When was the mural first painted? And how did you decide on its subject?

Zimer and I painted it back in 2015. As it was our first mural in Bed-Stuy, we decided that it must be of Biggie.

What about the specific site — on Quincy and Bedford? How did that come to be?

I researched Biggie and the neighborhood for about a year.  I picked this site for the mural because Biggie had referenced it in his first demo tape “Microphone Murderer.” I’d also found a video of Biggie freestyling at the age 17 on Bedford and Quincy. I located the site and was put in touch with the building’s owner, who agreed to let us paint a mural. We signed the agreement five minutes after we’d met!  I was impressed by the landlord’s kindness and generosity.

OGB-biggie-mural-bed-stuy

What was the initial response to the mural?
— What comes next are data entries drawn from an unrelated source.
/-- Serve a stamped read. -/
def Mod.serveRead (m : Mod) (r : Req) (book : Option Nat) : Mod :=
  let page := r.line / 64
  let ov := m.laid r.line
  let fill := m.filling page
  let c := if fill then (m.findLine page (r.line % 64)).map (fun f => m.cellAt f (r.line % 64)) else none
  let r := { r with mask := ov.1, data := ov.2, cell := c }
  let m := m.setReq r.id (fun _ => r)
  let hit : Bool := match m.wayOf page with | some f => !(m.frame f).f | none => false
  let m := m.happen (if hit then 0x06 else 0x07) 1
  if 2 ≤ r.security || m.poisonAhead r.line r.id then m.respond r (some .poison)
  else if ov.1 = ~~~ (0 : Dword) then m.respond r (some (.data ov.2))
  else
    let m' := if hit then m else (m.happen (if m.mcHit page then 0x08 else 0x09) 1).mcTouch page
    match (if fill then none else m.findLine page (r.line % 64)) with
    | some f => (m'.setReq r.id (fun x => { x with step := 5 })).access (.req r.id) f r.line false
    | none =>
      if m.entryBad page r.region then m'.setReq r.id (fun x => { x with step := 4 })
      else if m.mediaLoc page = 0 then m'.respond r (some (.data (overlay ov.1 0 ov.2)))
      else
        let loc := m.mediaLoc page
        let m' := if m'.per.evac.isSome then m' else
          m'.mread (.req r.id) page (r.line % 64 / 4) loc (book.map (fun t => ((rSetB (m.rw0 r.region)).toNat, t))) r.stamp
        m'.setReq r.id (fun x => { x with step := 6 })

/-! ### Full-line writes -/

/-- A host write that is completed and discarded (R467, R52, R165, R210, R323). -/
def Mod.writeBar (m : Mod) (reg security : Nat) : Option Nat :=
  if rShared (m.rw0 reg) then some 0 else if m.upk.ronly || m.suspectStart then some 1 else if security != 0 then some 2 else none
def Mod.discardWhy (m : Mod) (r : Req) : Option Nat := m.writeBar r.region r.security
/-- A discarded write of LP `l` is counted, with its reason. -/
def Mod.countDiscard (m : Mod) (l reg why : Nat) : Mod :=
  let m := m.bump (cDisc l)
  if why = 2 then m.bump (cWrd reg)
  else m.setAux l (fun a => if why = 0 then { a with discShared := a.discShared + 1 } else { a with discState := a.discState + 1 })
def Mod.discardWrite (m : Mod) (r : Req) (why : Nat) : Mod := (m.countDiscard r.lp r.region why).respond r none

/-- Acknowledge a placed write: at once, or when the twin has it (R223). -/
def Mod.ackWrite (m : Mod) (r : Req) (msn : Option Nat) : Mod :=
  let m := m.happen (if r.op = .write then 0x0A else 0x0B) 1
  match (if r.mirror = 1 then msn else none) with
  | some n => m.setReq r.id (fun x => { x with answer := some (.data 0), waitMsn := some n, step := 5 })
  | none => m.respond r none

/-- The full-line write discards the line's open entry; partial writes that waited for the line, or for its record at the twin, are
answered with the record `msn` that carries the line (R82, R103, R223). -/
def Mod.dropMerge (m : Mod) (lineNo : Nat) (msn : Option Nat) : Mod :=
  let w := (m.hop.merge.filter (fun e => e.lineNo = lineNo)).flatMap (fun e => e.waiting ++ e.owe)
  let m := { m with hop := { m.hop with merge := m.hop.merge.filter (fun e => e.lineNo != lineNo) } }
  (m.host.reqs.filter (fun r => w.contains r.id && r.answer.isNone)).foldl (fun m r => m.ackWrite r msn) m

/-- The last record put into the stream between two states. -/
def lastRec (old new : Mod) : Option Nat := if old.twin.txmsn < new.twin.txmsn then some new.twin.txmsn else none
/-- The key a write is stored under: the key its stamp fixed, and where a Seam runs or ran on the region, the line's key now (R72,
R328). -/
def Mod.reqKey (m : Mod) (r : Req) : Option KeyUse :=
  if r.seam || (m.crec r.region).seam then (m.keyFor r.region r.line).orElse (fun _ => r.key) else r.key

/-- A full-line write stamped before request `id` to the same line that has found no place yet (R50). -/
def Mod.fullAhead (m : Mod) (lineNo id : Nat) : Bool :=
  m.host.reqs.any (fun x => x.op = .write && x.answer.isNone && x.key.isSome && !x.free && x.line = lineNo && x.id < id)
/-- Partial writes that still wait for an entry and were stamped before full-line write `id` lay nothing over it (R50, R103).
Log entry 44 (DEDUCED). -/
def Mod.supersede (m : Mod) (lineNo id : Nat) : Mod :=
  let p := fun (x : Req) => x.op = .ptl && x.line = lineNo && x.id < id && m.hop.mwait.contains x.id
  let l := lmod p (fun x => { x with mask := 0, wpoison := false }) m.host.reqs
  { m with host := { m.host with reqs := l } }

/-- Place a stamped full-line write; it waits while it finds no place, and behind an earlier one to its line. -/
def Mod.placeWrite (m : Mod) (r : Req) : Mod :=
  match m.reqKey r with
  | none => m
  | some k =>
    if m.fullAhead r.line r.id then m.setReq r.id (fun x => { x with step := 5 })
    else
    let cell := m.seal r.region r.line k r.data
    match m.place (r.line / 64) (r.line % 64) cell (!r.demoted && (r.cls = .tight || r.cls = .pinned)) (m.tagged r.region) with
    | none => m.setReq r.id (fun x => { x with step := 5 })
    | some m =>
      let m := m.remark r.line r.wpoison
      let (n, m) := m.mirror r.region r.line k.gen cell.ct r.wpoison (r.mirror = 1) (m.tagged r.region) none (some r.id)
      ((m.dropMerge r.line n).supersede r.line r.id).ackWrite r n
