/-- May the block become Pending-reset (R148): no valid page, every record that removed one durable, 10 µs since the last? -/
def Mod.canPend (m : Mod) (k : Nat) : Bool :=
  let b := m.blk k
  (b.st = .full || b.st = .moving) && m.nValid k = 0 && b.removedSeq ≤ m.med.jdur && b.removedAt + 10000 ≤ m.time.dtc

/-- One die-block reset ends (R156 step 5, R162, R163): what it held is gone. -/
def Mod.resetOne (m : Mod) (sg blk x : Nat) (ok : Bool) : Mod :=
  let k := bkey sg blk
  let n := dieOf sg x
  if ok then
    let c := min 1048575 (tget 0 (m.blk k).cyc x + 1)
    let m := (m.setDie n (fun d => { d with rst := d.rst + 1 })).happen 0x13 1
    let m := m.setBlk k (fun b => { b with cyc := tput 0 b.cyc x c, resetDone := b.resetDone ||| (1#10 <<< x) })
    let m := { m with med := { m.med with media := m.med.media.filter (fun e => !(enSg e.1 = sg && enBlk e.1 = blk && enCh e.1 = x)) } }
    let m := if bits (m.w 0 0x60050) 19 0 ≤ c then m.retire sg blk x else m
    (m.resetEnd k).endurCheck
  else
    let m := (m.setDie n (fun d => { d with pfail := d.pfail + 1 })).bump (cDie n)
    let m := m.faultRec (326 + n) (islMed (mcOf sg x)) 9 (sg + 65536 * blk) n
    ((m.retire sg blk x).setBlk k (fun b => { b with resetDone := b.resetDone ||| (1#10 <<< x) })).resetEnd k

end Sys2Proof.Machine
end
Incredible! It was all over the news. And in 2016, when Borough President Eric Adams recognized Biggie’s birthday, May 21, as Official Biggie Day, it received even more attention.

When did you find out about plans to remove it?

About four months ago, the landlord told me that he wished to renovate the property and add windows to it. I asked him to see if it was possible to do so without damaging the mural. He agreed to speak to the architect. But soon after, he asked us to pay $1250 a month to maintain it.

Why $1250 a month?

He told me that advertisers are renting other walls he owns for at least $1250 a month. And that if he didn’t add windows, he would have to charge me the $1250 he would otherwise get.

ogb-and-artists

How did you respond to that request?

I offered a one-time payment of $5000, but he said he had paid more than that in construction costs and permits, and that our mural is causing him to lose money. At that point, I couldn’t argue with him. I knew that he was telling me the truth.

What spurred you to post about the situation on Instagram?

There are so many people – from DJ 50 Grand to Matty C  to the OGB crew — deeply connected to this mural and all that it represents. We felt that we had to go public with the sad news that our beloved Biggie mural might be put to rest soon.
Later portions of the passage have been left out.